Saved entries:
====

-- ==== Sys2Proof/Laws/Fields.lean ====
section
/-! SUPPORT. One lemma per field per update: what each named update leaves as it was. -/

namespace Sys2Proof.Machine

open Sys2Proof

variable (s : State)

/-! ### setWord -/

@[simp] theorem State.setWord_pending (k : RegKey) (w : Word) : (s.setWord k w).pending = s.pending := rfl
@[simp] theorem State.setWord_tick (k : RegKey) (w : Word) : (s.setWord k w).tick = s.tick := rfl
@[simp] theorem State.setWord_cycle (k : RegKey) (w : Word) : (s.setWord k w).cycle = s.cycle := rfl
@[simp] theorem State.setWord_sched (k : RegKey) (w : Word) : (s.setWord k w).sched = s.sched := rfl
@[simp] theorem State.setWord_rep (k : RegKey) (w : Word) : (s.setWord k w).rep = s.rep := rfl
@[simp] theorem State.setWord_pwr (k : RegKey) (w : Word) : (s.setWord k w).pwr = s.pwr := rfl
@[simp] theorem State.setWord_lanes (k : RegKey) (w : Word) : (s.setWord k w).lanes = s.lanes := rfl
@[simp] theorem State.setWord_ports (k : RegKey) (w : Word) : (s.setWord k w).ports = s.ports := rfl
@[simp] theorem State.setWord_otn (k : RegKey) (w : Word) : (s.setWord k w).otn = s.otn := rfl
@[simp] theorem State.setWord_assocs (k : RegKey) (w : Word) : (s.setWord k w).assocs = s.assocs := rfl
@[simp] theorem State.setWord_fwd (k : RegKey) (w : Word) : (s.setWord k w).fwd = s.fwd := rfl
@[simp] theorem State.setWord_vault (k : RegKey) (w : Word) : (s.setWord k w).vault = s.vault := rfl
@[simp] theorem State.setWord_chims (k : RegKey) (w : Word) : (s.setWord k w).chims = s.chims := rfl
@[simp] theorem State.setWord_hearth (k : RegKey) (w : Word) : (s.setWord k w).hearth = s.hearth := rfl
@[simp] theorem State.setWord_kindle (k : RegKey) (w : Word) : (s.setWord k w).kindle = s.kindle := rfl
@[simp] theorem State.setWord_seals (k : RegKey) (w : Word) : (s.setWord k w).seals = s.seals := rfl
@[simp] theorem State.setWord_time (k : RegKey) (w : Word) : (s.setWord k w).time = s.time := rfl
@[simp] theorem State.setWord_slices (k : RegKey) (w : Word) : (s.setWord k w).slices = s.slices := rfl
@[simp] theorem State.setWord_msix (k : RegKey) (w : Word) : (s.setWord k w).msix = s.msix := rfl
@[simp] theorem State.setWord_pair (k : RegKey) (w : Word) : (s.setWord k w).pair = s.pair := rfl
@[simp] theorem State.setWord_tamper (k : RegKey) (w : Word) : (s.setWord k w).tamper = s.tamper := rfl
@[simp] theorem State.setWord_officer (k : RegKey) (w : Word) : (s.setWord k w).officer = s.officer := rfl
@[simp] theorem State.setWord_cages (k : RegKey) (w : Word) : (s.setWord k w).cages = s.cages := rfl
@[simp] theorem State.setWord_regions (k : RegKey) (w : Word) : (s.setWord k w).regions = s.regions := rfl
@[simp] theorem State.setWord_reinit (k : RegKey) (w : Word) : (s.setWord k w).reinit = s.reinit := rfl
@[simp] theorem State.setWord_asnBusy (k : RegKey) (w : Word) : (s.setWord k w).asnBusy = s.asnBusy := rfl
@[simp] theorem State.setWord_fresh (k : RegKey) (w : Word) : (s.setWord k w).fresh = s.fresh := rfl
@[simp] theorem State.setWord_out (k : RegKey) (w : Word) : (s.setWord k w).out = s.out := rfl
@[simp] theorem State.setWord_evtWord (k : RegKey) (w : Word) (key : RegKey) : (s.setWord k w).evtWord key = s.evtWord key := by
  simp only [State.evtWord, State.setWord_rep]
@[simp] theorem State.setWord_evt (k : RegKey) (w : Word) (fld : Fld) (inst : Nat) : (s.setWord k w).evt fld inst = s.evt fld inst := by
  simp only [State.evt, State.setWord_rep]
@[simp] theorem State.setWord_lane (k : RegKey) (w : Word) (at_ : Nat) : (s.setWord k w).lane at_ = s.lane at_ := by
  simp only [State.lane, State.setWord_lanes]
@[simp] theorem State.setWord_port (k : RegKey) (w : Word) (at_ : Nat) : (s.setWord k w).port at_ = s.port at_ := by
  simp only [State.port, State.setWord_ports]
@[simp] theorem State.setWord_otnp (k : RegKey) (w : Word) (at_ : Nat) : (s.setWord k w).otnp at_ = s.otnp at_ := by
  simp only [State.otnp, State.setWord_otn]
@[simp] theorem State.setWord_slot (k : RegKey) (w : Word) (at_ : Nat) : (s.setWord k w).slot at_ = s.slot at_ := by
  simp only [State.slot, State.setWord_vault]
@[simp] theorem State.setWord_asn (k : RegKey) (w : Word) (at_ : Nat) : (s.setWord k w).asn at_ = s.asn at_ := by
  simp only [State.asn, State.setWord_assocs]
@[simp] theorem State.setWord_link (k : RegKey) (w : Word) (at_ : Nat) : (s.setWord k w).link at_ = s.link at_ := by
  simp only [State.link, State.setWord_kindle]
@[simp] theorem State.setWord_chim (k : RegKey) (w : Word) (at_ : Nat) : (s.setWord k w).chim at_ = s.chim at_ := by
  simp only [State.chim, State.setWord_chims]
@[simp] theorem State.setWord_sealRt (k : RegKey) (w : Word) (at_ : Nat) : (s.setWord k w).sealRt at_ = s.sealRt at_ := by
  simp only [State.sealRt, State.setWord_seals]
@[simp] theorem State.setWord_sliceRt (k : RegKey) (w : Word) (at_ : Nat) : (s.setWord k w).sliceRt at_ = s.sliceRt at_ := by
  simp only [State.sliceRt, State.setWord_slices]
@[simp] theorem State.setWord_region (k : RegKey) (w : Word) (at_ : Nat) : (s.setWord k w).region at_ = s.region at_ := by
  simp only [State.region, State.setWord_regions]
@[simp] theorem State.setWord_cage (k : RegKey) (w : Word) (at_ : Nat) : (s.setWord k w).cage at_ = s.cage at_ := by
  simp only [State.cage, State.setWord_cages]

====

» WHAT IS BEING ASKED: Print every record exactly, so that each word matches what is written above.

» TASK SOLUTION:
-- ==== Sys2Proof/Laws/Fields.lean ====
section
/-! SUPPORT. One lemma per field per update: what each named update leaves as it was. -/

namespace Sys2Proof.Machine

open Sys2Proof

variable (s : State)

/-! ### setWord -/

@[simp] theorem State.setWord_pending (k : RegKey) (w : Word) : (s.setWord k w).pending = s.pending := rfl
@[simp] theorem State.setWord_tick (k : RegKey) (w : Word) : (s.setWord k w).tick = s.tick := rfl
@[simp] theorem State.setWord_cycle (k : RegKey) (w : Word) : (s.setWord k w).cycle = s.cycle := rfl
@[simp] theorem State.setWord_sched (k : RegKey) (w : Word) : (s.setWord k w).sched = s.sched := rfl
@[simp] theorem State.setWord_rep (k : RegKey) (w : Word) : (s.setWord k w).rep = s.rep := rfl
@[simp] theorem State.setWord_pwr (k : RegKey) (w : Word) : (s.setWord k w).pwr = s.pwr := rfl
@[simp] theorem State.setWord_lanes (k : RegKey) (w : Word) : (s.setWord k w).lanes = s.lanes := rfl
@[simp] theorem State.setWord_ports (k : RegKey) (w : Word) : (s.setWord k w).ports = s.ports := rfl
@[simp] theorem State.setWord_otn (k : RegKey) (w : Word) : (s.setWord k w).otn = s.otn := rfl
@[simp] theorem State.setWord_assocs (k : RegKey) (w : Word) : (s.setWord k w).assocs = s.assocs := rfl
@[simp] theorem State.setWord_fwd (k : RegKey) (w : Word) : (s.setWord k w).fwd = s.fwd := rfl
@[simp] theorem State.setWord_vault (k : RegKey) (w : Word) : (s.setWord k w).vault = s.vault := rfl
@[simp] theorem State.setWord_chims (k : RegKey) (w : Word) : (s.setWord k w).chims = s.chims := rfl
@[simp] theorem State.setWord_hearth (k : RegKey) (w : Word) : (s.setWord k w).hearth = s.hearth := rfl
@[simp] theorem State.setWord_kindle (k : RegKey) (w : Word) : (s.setWord k w).kindle = s.kindle := rfl
@[simp] theorem State.setWord_seals (k : RegKey) (w : Word) : (s.setWord k w).seals = s.seals := rfl
@[simp] theorem State.setWord_time (k : RegKey) (w : Word) : (s.setWord k w).time = s.time := rfl
@[simp] theorem State.setWord_slices (k : RegKey) (w : Word) : (s.setWord k w).slices = s.slices := rfl
@[simp] theorem State.setWord_msix (k : RegKey) (w : Word) : (s.setWord k w).msix = s.msix := rfl
@[simp] theorem State.setWord_pair (k : RegKey) (w : Word) : (s.setWord k w).pair = s.pair := rfl
@[simp] theorem State.setWord_tamper (k : RegKey) (w : Word) : (s.setWord k w).tamper = s.tamper := rfl
@[simp] theorem State.setWord_officer (k : RegKey) (w : Word) : (s.setWord k w).officer = s.officer := rfl
@[simp] theorem State.setWord_cages (k : RegKey) (w : Word) : (s.setWord k w).cages = s.cages := rfl
@[simp] theorem State.setWord_regions (k : RegKey) (w : Word) : (s.setWord k w).regions = s.regions := rfl
@[simp] theorem State.setWord_reinit (k : RegKey) (w : Word) : (s.setWord k w).reinit = s.reinit := rfl
@[simp] theorem State.setWord_asnBusy (k : RegKey) (w : Word) : (s.setWord k w).asnBusy = s.asnBusy := rfl
@[simp] theorem State.setWord_fresh (k : RegKey) (w : Word) : (s.setWord k w).fresh = s.fresh := rfl
@[simp] theorem State.setWord_out (k : RegKey) (w : Word) : (s.setWord k w).out = s.out := rfl
@[simp] theorem State.setWord_evtWord (k : RegKey) (w : Word) (key : RegKey) : (s.setWord k w).evtWord key = s.evtWord key := by
  simp only [State.evtWord, State.setWord_rep]
@[simp] theorem State.setWord_evt (k : RegKey) (w : Word) (fld : Fld) (inst : Nat) : (s.setWord k w).evt fld inst = s.evt fld inst := by
  simp only [State.evt, State.setWord_rep]
@[simp] theorem State.setWord_lane (k : RegKey) (w : Word) (at_ : Nat) : (s.setWord k w).lane at_ = s.lane at_ := by
  simp only [State.lane, State.setWord_lanes]
@[simp] theorem State.setWord_port (k : RegKey) (w : Word) (at_ : Nat) : (s.setWord k w).port at_ = s.port at_ := by
  simp only [State.port, State.setWord_ports]
@[simp] theorem State.setWord_otnp (k : RegKey) (w : Word) (at_ : Nat) : (s.setWord k w).otnp at_ = s.otnp at_ := by
  simp only [State.otnp, State.setWord_otn]
@[simp] theorem State.setWord_slot (k : RegKey) (w : Word) (at_ : Nat) : (s.setWord k w).slot at_ = s.slot at_ := by
  simp only [State.slot, State.setWord_vault]
@[simp] theorem State.setWord_asn (k : RegKey) (w : Word) (at_ : Nat) : (s.setWord k w).asn at_ = s.asn at_ := by
  simp only [State.asn, State.setWord_assocs]
@[simp] theorem State.setWord_link (k : RegKey) (w : Word) (at_ : Nat) : (s.setWord k w).link at_ = s.link at_ := by
  simp only [State.link, State.setWord_kindle]
@[simp] theorem State.setWord_chim (k : RegKey) (w : Word) (at_ : Nat) : (s.setWord k w).chim at_ = s.chim at_ := by
  simp only [State.chim, State.setWord_chims]
@[simp] theorem State.setWord_sealRt (k : RegKey) (w : Word) (at_ : Nat) : (s.setWord k w).sealRt at_ = s.sealRt at_ := by
  simp only [State.sealRt, State.setWord_seals]
@[simp] theorem State.setWord_sliceRt (k : RegKey) (w : Word) (at_ : Nat) : (s.setWord k w).sliceRt at_ = s.sliceRt at_ := by
  simp only [State.sliceRt, State.setWord_slices]
@[simp] theorem State.setWord_region (k : RegKey) (w : Word) (at_ : Nat) : (s.setWord k w).region at_ = s.region at_ := by
  simp only [State.region, State.setWord_regions]
@[simp] theorem State.setWord_cage (k : RegKey) (w : Word) (at_ : Nat) : (s.setWord k w).cage at_ = s.cage at_ := by
  simp only [State.cage, State.setWord_cages]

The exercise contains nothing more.